U.S. livestock: CME live cattle down as weather fears ease

Hog futures resume rally

june live cattle
CME June 2019 live cattle with 20-, 50- and 100-day moving averages. (Barchart)

Chicago | Reuters — Chicago Mercantile Exchange live cattle futures closed lower on Wednesday for a second straight session as worries eased about a blizzard disrupting feedlots in the U.S. Plains, traders said.

“The storm system for the most part moved further to the north — more to South Dakota, and missed a lot of key areas in Nebraska,” said Don Roose, president of Iowa-based U.S. Commodities.

The slow-moving storm is set to bring heavy, wet snow, with the heaviest accumulations in western Minnesota and southeast South Dakota.

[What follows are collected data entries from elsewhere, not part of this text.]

-- ==== Sys2Proof/Machine/RegTable.lean ====
section
/-! DEFINITION. The register tables of BAR0: every field of every page, its bits, kind, reset value and reserved values
(19 R723-R760 and the register tables of chapters 04 to 13 and 19), and a name for each field. -/

namespace Sys2Proof.Machine

/-- The field kinds of R735. `align` is an alignment bit of R760, `window` the timetable shadow window TT_DATA (R363),
`owner` the OWNER_PID field (R733, R759), `safetyRw` a safety-forced field with RW access (R736). -/
inductive FKind where
  | control | safetyRw | status | event | force | counter | go | action | fixed | align | window | owner
  deriving DecidableEq, Repr

/-- Which written values a control field takes; every other value is reserved for it (R741). -/
inductive Allowed where
  | any
  | range (lo hi : Nat)
  | notRange (lo hi : Nat)
  | oneOf (vs : List Nat)
  | pow2 (lo hi : Nat)
  deriving DecidableEq, Repr

/-- Whether a value is not reserved (R741). -/
def Allowed.ok : Allowed → Nat → Bool
  | .any, _ => true
  | .range lo hi, v => lo ≤ v && v ≤ hi
  | .notRange lo hi, v => !(lo ≤ v && v ≤ hi)
  | .oneOf vs, v => vs.contains v
  | .pow2 lo hi, v => lo ≤ v && v ≤ hi && v &&& (v - 1) == 0

/-- One row of a register table: a field, or an array of `n` equal fields `stride` bytes apart. `reset` takes the
page's instance and the array index. -/
structure RegRow where
  name : String
  off : Nat
  n : Nat
  stride : Nat
  hi : Nat
  lo : Nat
  kind : FKind
  reset : Nat → Nat → Nat
  allowed : Allowed
  pid0 : Bool

/-- The block registers of `count` pages from page index `first`. -/
structure RegBlock where
  first : Nat
  count : Nat
  rows : List RegRow

/-- Reset ROLE of a unit: active below the active count of R19, else spare (R704, no unit mapped out). -/
def roleReset (active u : Nat) : Nat := if u < active then 0 else 1

/-- Reset LOGICAL of a unit (R704, no unit mapped out). -/
def logicalReset (active none u : Nat) : Nat := if u < active then u else none

/-- The common page header (R726). -/
def headerRows : List RegRow := [
  ⟨"PAGE_INDEX", 0x000, 1, 0x0, 11, 0, .fixed, fun _ _ => 0, .any, false⟩,
  ⟨"BLOCK", 0x000, 1, 0x0, 19, 12, .fixed, fun _ _ => 0, .any, false⟩,
  ⟨"INSTANCE", 0x000, 1, 0x0, 27, 20, .fixed, fun _ _ => 0, .any, false⟩,
  ⟨"FORMAT", 0x000, 1, 0x0, 31, 28, .fixed, fun _ _ => 1, .any, false⟩,
  ⟨"OWNABLE", 0x004, 1, 0x0, 0, 0, .fixed, fun _ _ => 0, .any, false⟩,
  ⟨"SEALABLE", 0x004, 1, 0x0, 1, 1, .fixed, fun _ _ => 0, .any, false⟩,
  ⟨"TABLES", 0x004, 1, 0x0, 2, 2, .fixed, fun _ _ => 0, .any, false⟩,
  ⟨"LAST_OFFSET", 0x004, 1, 0x0, 27, 16, .fixed, fun _ _ => 0, .any, false⟩,
  ⟨"EVT_IRQ_EN", 0x008, 1, 0x0, 0, 0, .control, fun _ _ => 0, .any, false⟩,
  ⟨"EVT_VEC", 0x008, 1, 0x0, 3, 1, .control, fun _ _ => 0, .any, false⟩,
  ⟨"EVT_MEI_EN", 0x008, 1, 0x0, 4, 4, .control, fun _ _ => 0, .any, false⟩,
  ⟨"PENDING", 0x00C, 1, 0x0, 0, 0, .status, fun _ _ => 0, .any, false⟩,
  ⟨"EVENT", 0x010, 1, 0x0, 31, 0, .event, fun _ _ => 0, .any, false⟩,
  ⟨"EVENT_EN", 0x014, 1, 0x0, 31, 0, .control, fun _ _ => 0, .any, false⟩,
  ⟨"EVENT_FORCE", 0x018, 1, 0x0, 31, 0, .force, fun _ _ => 0, .any, true⟩,
  ⟨"EVENT_COUNT", 0x01C, 1, 0x0, 31, 0, .counter, fun _ _ => 0, .any, false⟩,
  ⟨"ERR_CORR_COUNT", 0x020, 1, 0x0, 31, 0, .counter, fun _ _ => 0, .any, false⟩,
  ⟨"ERR_UNCORR_COUNT", 0x024, 1, 0x0, 31, 0, .counter, fun _ _ => 0, .any, false⟩,
  ⟨"RSVD_WRITE_COUNT", 0x028, 1, 0x0, 31, 0, .counter, fun _ _ => 0, .any, false⟩,
  ⟨"LOCK", 0x02C, 1, 0x0, 0, 0, .status, fun _ _ => 0, .any, false⟩,
  ⟨"OWNER_PID", 0x030, 1, 0x0, 3, 0, .owner, fun _ _ => 0, .any, true⟩,
  ⟨"CONFIG_SIGNATURE", 0x034, 1, 0x0, 31, 0, .status, fun _ _ => 0, .any, false⟩,
  ⟨"LAST_EVENT_PM_LO", 0x038, 1, 0x0, 31, 0, .status, fun _ _ => 0, .any, false⟩,
  ⟨"LAST_EVENT_PM_HI", 0x03C, 1, 0x0, 31, 0, .status, fun _ _ => 0, .any, false⟩]

/-- Block registers: 19, page directory (R748). -/
def directoryRows : List RegRow := [
  ⟨"PAGE_COUNT", 0x040, 1, 0x0, 12, 0, .status, fun _ _ => 103, .any, false⟩,
  ⟨"DIR_INDEX", 0x044, 1, 0x0, 11, 0, .counter, fun _ _ => 0, .any, false⟩,
  ⟨"DIR_DATA", 0x048, 1, 0x0, 31, 0, .status, fun _ _ => 0, .any, false⟩,
  ⟨"LAST_RSVD_OFFSET", 0x04C, 1, 0x0, 23, 0, .status, fun _ _ => 0, .any, false⟩]

/-- Block registers: 19, identity page (R2). -/
def identRows : List RegRow := [
  ⟨"PART", 0x040, 1, 0x0, 15, 0, .fixed, fun _ _ => 0x4816, .any, false⟩,
  ⟨"GRADE", 0x040, 1, 0x0, 23, 16, .fixed, fun _ _ => 0, .any, false⟩,
  ⟨"STEPPING", 0x040, 1, 0x0, 31, 24, .fixed, fun _ _ => 0xB1, .any, false⟩,
  ⟨"REPRO_CLASS", 0x044, 1, 0x0, 15, 0, .status, fun _ _ => 0, .any, false⟩,
  ⟨"DIE_ID_LO", 0x048, 1, 0x0, 31, 0, .fixed, fun _ _ => 0, .any, false⟩,
  ⟨"DIE_ID_HI", 0x04C, 1, 0x0, 31, 0, .fixed, fun _ _ => 0, .any, false⟩,
  ⟨"FW_SEQ", 0x050, 1, 0x0, 31, 0, .status, fun _ _ => 0, .any, false⟩,
  ⟨"BOOT_SLOT", 0x054, 1, 0x0, 0, 0, .status, fun _ _ => 0, .any, false⟩,
  ⟨"BOOT_STAGE", 0x054, 1, 0x0, 4, 1, .status, fun _ _ => 0, .any, false⟩,
  ⟨"READY", 0x054, 1, 0x0, 5, 5, .status, fun _ _ => 0, .any, false⟩]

Lacklustre cash cattle trade added to bearish sentiment. Cash cattle sold in Texas and Kansas at $124 per hundredweight, about steady with last week, traders said (all figures US$).

“Bigger numbers (of cattle) are going to come at us … and it feels like we have a seasonal top in the cash,” Roose said.

Benchmark CME June live cattle futures fell 0.4 cent to close at 119.95 cents/lb. while front-month April settled down 0.025 cent at 125.875 cents.

April feeder cattle futures settled down 0.975 cent at 145.175 cents/lb. and May feeders fell 0.950 cent at 149.225.

Lean hog futures closed higher, bouncing back from limit declines the previous session as news that African swine fever emerged in South Africa sparked a fresh round of buying.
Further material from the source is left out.